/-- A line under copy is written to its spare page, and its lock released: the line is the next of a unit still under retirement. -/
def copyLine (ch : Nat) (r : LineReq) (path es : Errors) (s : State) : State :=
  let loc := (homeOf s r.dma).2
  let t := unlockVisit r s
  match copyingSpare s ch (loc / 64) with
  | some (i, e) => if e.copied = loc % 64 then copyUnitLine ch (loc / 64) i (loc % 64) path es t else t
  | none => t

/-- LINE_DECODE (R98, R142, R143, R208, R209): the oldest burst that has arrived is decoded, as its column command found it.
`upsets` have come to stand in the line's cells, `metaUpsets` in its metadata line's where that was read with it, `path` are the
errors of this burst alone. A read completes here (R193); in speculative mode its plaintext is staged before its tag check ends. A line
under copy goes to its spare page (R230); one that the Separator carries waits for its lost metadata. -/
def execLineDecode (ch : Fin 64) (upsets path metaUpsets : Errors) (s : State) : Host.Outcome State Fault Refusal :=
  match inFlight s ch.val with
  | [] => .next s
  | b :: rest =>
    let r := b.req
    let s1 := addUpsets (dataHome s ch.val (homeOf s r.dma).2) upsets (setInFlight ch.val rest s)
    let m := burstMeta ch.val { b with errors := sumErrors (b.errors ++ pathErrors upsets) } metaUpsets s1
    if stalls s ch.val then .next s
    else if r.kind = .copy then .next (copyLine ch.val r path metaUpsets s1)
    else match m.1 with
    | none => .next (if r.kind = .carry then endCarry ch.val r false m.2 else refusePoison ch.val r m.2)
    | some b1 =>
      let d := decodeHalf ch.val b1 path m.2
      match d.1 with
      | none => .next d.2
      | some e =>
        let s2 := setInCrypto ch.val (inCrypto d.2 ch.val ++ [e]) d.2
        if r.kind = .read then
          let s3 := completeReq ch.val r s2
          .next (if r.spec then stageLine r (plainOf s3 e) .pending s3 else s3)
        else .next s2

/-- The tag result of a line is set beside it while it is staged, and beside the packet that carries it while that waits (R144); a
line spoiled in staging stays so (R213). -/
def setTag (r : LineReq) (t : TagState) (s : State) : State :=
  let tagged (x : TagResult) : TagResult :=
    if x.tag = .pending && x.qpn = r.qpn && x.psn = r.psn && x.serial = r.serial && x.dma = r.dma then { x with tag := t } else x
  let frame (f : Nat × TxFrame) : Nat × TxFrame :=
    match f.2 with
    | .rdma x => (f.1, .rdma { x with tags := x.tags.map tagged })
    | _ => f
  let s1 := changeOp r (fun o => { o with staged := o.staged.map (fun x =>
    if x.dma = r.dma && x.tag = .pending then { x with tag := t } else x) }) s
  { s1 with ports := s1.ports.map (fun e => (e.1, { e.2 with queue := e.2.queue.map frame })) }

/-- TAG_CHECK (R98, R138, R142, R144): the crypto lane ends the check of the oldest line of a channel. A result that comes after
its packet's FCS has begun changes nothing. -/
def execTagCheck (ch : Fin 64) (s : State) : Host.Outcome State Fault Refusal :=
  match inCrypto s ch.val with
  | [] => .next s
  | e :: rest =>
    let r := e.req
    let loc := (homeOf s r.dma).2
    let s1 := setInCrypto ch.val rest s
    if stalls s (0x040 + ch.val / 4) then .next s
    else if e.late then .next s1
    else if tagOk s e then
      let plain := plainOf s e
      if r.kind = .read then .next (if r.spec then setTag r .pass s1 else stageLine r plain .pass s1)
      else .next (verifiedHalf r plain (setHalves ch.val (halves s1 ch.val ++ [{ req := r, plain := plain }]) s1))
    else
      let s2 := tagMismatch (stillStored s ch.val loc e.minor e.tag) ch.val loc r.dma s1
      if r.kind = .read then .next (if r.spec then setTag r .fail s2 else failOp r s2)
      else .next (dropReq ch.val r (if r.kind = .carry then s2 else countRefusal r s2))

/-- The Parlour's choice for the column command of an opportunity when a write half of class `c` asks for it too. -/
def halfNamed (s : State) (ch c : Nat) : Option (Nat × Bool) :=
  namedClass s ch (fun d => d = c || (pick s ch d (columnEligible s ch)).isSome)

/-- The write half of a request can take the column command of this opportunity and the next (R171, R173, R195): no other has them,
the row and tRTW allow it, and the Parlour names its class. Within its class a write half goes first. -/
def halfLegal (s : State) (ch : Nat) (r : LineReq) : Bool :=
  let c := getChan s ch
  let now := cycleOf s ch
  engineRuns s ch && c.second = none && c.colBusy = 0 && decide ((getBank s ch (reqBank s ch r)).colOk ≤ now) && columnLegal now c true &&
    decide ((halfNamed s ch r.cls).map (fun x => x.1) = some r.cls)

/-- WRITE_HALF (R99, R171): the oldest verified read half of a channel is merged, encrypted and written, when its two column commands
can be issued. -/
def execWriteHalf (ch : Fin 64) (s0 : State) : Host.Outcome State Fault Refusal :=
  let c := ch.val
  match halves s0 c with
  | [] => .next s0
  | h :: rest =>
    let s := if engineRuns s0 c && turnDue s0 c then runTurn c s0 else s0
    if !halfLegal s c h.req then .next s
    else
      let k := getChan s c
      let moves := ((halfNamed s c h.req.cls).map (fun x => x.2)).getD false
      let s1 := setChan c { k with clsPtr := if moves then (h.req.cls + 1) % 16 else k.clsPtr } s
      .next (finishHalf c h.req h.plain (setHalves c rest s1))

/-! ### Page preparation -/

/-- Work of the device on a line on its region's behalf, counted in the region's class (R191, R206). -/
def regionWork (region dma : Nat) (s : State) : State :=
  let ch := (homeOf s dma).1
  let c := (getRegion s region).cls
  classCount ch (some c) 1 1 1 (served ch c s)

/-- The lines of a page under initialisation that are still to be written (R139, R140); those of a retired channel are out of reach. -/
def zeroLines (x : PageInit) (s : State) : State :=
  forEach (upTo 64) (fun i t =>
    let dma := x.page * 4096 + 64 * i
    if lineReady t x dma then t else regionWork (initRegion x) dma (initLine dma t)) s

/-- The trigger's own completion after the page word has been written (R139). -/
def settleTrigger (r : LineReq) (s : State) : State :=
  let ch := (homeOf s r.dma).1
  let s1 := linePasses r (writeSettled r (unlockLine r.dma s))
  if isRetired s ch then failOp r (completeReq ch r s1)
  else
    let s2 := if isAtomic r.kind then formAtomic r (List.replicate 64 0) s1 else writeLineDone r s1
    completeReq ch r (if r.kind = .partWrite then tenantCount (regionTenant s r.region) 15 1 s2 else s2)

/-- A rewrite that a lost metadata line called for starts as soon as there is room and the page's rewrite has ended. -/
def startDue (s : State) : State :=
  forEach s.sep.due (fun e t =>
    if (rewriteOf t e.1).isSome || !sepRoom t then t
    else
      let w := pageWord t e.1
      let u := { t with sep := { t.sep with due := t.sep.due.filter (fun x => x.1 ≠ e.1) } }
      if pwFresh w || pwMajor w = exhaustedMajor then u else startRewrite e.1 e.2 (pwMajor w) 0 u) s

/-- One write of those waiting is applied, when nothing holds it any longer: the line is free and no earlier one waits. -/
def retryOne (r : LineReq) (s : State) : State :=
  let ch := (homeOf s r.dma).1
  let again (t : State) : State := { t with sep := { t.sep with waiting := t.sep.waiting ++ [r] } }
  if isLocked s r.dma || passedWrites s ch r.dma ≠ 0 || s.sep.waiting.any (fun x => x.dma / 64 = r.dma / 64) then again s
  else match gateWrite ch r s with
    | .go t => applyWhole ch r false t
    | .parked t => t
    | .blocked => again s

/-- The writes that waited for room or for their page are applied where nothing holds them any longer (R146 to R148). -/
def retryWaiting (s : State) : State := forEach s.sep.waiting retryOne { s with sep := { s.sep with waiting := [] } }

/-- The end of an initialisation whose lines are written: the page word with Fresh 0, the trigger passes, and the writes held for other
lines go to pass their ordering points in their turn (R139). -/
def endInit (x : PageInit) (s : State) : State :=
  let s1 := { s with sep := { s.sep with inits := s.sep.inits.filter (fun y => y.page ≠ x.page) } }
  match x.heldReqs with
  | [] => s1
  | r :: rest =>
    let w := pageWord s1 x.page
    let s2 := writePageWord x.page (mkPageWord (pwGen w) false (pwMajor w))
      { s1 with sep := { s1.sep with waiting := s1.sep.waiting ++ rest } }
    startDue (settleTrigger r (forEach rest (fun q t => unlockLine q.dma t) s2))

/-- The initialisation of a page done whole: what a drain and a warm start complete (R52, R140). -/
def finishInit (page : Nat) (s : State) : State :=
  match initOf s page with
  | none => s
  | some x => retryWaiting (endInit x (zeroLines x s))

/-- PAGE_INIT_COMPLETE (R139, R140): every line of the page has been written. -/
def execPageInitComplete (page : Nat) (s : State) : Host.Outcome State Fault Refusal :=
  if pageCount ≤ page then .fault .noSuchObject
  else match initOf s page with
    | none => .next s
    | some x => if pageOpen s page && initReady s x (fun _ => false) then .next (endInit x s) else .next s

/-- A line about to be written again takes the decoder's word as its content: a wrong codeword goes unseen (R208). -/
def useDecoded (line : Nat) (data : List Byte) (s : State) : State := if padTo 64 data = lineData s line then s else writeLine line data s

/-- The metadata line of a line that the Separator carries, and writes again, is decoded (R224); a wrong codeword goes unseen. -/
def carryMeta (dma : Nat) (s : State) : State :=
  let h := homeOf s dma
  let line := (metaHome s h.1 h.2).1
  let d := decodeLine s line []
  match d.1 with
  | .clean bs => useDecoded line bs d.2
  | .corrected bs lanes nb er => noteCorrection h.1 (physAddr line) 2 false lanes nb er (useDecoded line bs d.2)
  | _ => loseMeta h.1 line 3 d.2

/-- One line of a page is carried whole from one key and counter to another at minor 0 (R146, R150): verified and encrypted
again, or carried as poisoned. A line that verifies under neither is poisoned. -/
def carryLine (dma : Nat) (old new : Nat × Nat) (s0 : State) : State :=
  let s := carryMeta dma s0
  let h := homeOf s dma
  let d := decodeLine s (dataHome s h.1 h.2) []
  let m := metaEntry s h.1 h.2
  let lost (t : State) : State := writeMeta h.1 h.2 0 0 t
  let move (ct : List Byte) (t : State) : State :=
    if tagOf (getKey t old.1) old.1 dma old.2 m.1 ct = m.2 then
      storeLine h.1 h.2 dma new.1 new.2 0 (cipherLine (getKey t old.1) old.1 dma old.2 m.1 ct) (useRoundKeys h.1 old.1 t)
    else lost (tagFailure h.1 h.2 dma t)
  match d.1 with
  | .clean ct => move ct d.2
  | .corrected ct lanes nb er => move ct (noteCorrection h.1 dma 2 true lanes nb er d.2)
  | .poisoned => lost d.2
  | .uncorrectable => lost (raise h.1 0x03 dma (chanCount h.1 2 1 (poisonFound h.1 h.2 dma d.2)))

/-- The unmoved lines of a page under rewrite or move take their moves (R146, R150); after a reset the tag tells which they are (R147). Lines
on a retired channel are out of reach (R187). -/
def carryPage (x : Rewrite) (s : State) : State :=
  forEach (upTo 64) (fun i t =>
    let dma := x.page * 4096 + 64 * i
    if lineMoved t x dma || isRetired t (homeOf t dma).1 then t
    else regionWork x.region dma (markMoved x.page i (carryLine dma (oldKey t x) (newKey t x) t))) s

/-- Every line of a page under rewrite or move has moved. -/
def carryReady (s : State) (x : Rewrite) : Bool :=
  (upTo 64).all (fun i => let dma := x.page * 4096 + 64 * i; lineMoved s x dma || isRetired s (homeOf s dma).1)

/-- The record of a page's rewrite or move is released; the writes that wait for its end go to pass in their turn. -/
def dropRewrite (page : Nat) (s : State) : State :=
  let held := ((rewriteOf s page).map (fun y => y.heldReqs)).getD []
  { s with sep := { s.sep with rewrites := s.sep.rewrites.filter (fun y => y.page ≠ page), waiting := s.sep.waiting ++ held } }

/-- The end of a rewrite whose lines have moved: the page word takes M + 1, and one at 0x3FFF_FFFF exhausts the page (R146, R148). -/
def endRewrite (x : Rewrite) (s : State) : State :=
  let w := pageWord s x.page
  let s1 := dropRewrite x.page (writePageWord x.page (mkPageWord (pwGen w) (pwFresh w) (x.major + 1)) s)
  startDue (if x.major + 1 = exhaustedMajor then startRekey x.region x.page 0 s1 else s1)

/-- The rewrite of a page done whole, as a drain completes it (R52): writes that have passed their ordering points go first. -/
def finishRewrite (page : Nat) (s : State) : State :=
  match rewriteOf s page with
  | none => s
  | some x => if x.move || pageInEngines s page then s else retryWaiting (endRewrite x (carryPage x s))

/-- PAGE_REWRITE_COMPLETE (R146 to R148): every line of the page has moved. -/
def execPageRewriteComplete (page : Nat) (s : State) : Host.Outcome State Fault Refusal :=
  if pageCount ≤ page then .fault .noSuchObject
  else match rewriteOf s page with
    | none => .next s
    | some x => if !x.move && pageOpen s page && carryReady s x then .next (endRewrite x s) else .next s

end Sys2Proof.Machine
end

**YOUR OBJECTIVE**
Beginning with the first line of the entries, repeat each line exactly until you have reproduced the one containing "else .next s2", and add nothing further.

**RESPONSE FOR THIS EXERCISE**
/-- A line under copy is written to its spare page, and its lock released: the line is the next of a unit still under retirement. -/
def copyLine (ch : Nat) (r : LineReq) (path es : Errors) (s : State) : State :=
  let loc := (homeOf s r.dma).2
  let t := unlockVisit r s
  match copyingSpare s ch (loc / 64) with
  | some (i, e) => if e.copied = loc % 64 then copyUnitLine ch (loc / 64) i (loc % 64) path es t else t
  | none => t

/-- LINE_DECODE (R98, R142, R143, R208, R209): the oldest burst that has arrived is decoded, as its column command found it.
`upsets` have come to stand in the line's cells, `metaUpsets` in its metadata line's where that was read with it, `path` are the
errors of this burst alone. A read completes here (R193); in speculative mode its plaintext is staged before its tag check ends. A line
under copy goes to its spare page (R230); one that the Separator carries waits for its lost metadata. -/
def execLineDecode (ch : Fin 64) (upsets path metaUpsets : Errors) (s : State) : Host.Outcome State Fault Refusal :=
  match inFlight s ch.val with
  | [] => .next s
  | b :: rest =>
    let r := b.req
    let s1 := addUpsets (dataHome s ch.val (homeOf s r.dma).2) upsets (setInFlight ch.val rest s)
    let m := burstMeta ch.val { b with errors := sumErrors (b.errors ++ pathErrors upsets) } metaUpsets s1
    if stalls s ch.val then .next s
    else if r.kind = .copy then .next (copyLine ch.val r path metaUpsets s1)
    else match m.1 with
    | none => .next (if r.kind = .carry then endCarry ch.val r false m.2 else refusePoison ch.val r m.2)
    | some b1 =>
      let d := decodeHalf ch.val b1 path m.2
      match d.1 with
      | none => .next d.2
      | some e =>
        let s2 := setInCrypto ch.val (inCrypto d.2 ch.val ++ [e]) d.2
        if r.kind = .read then
          let s3 := completeReq ch.val r s2
          .next (if r.spec then stageLine r (plainOf s3 e) .pending s3 else s3)
        else .next s2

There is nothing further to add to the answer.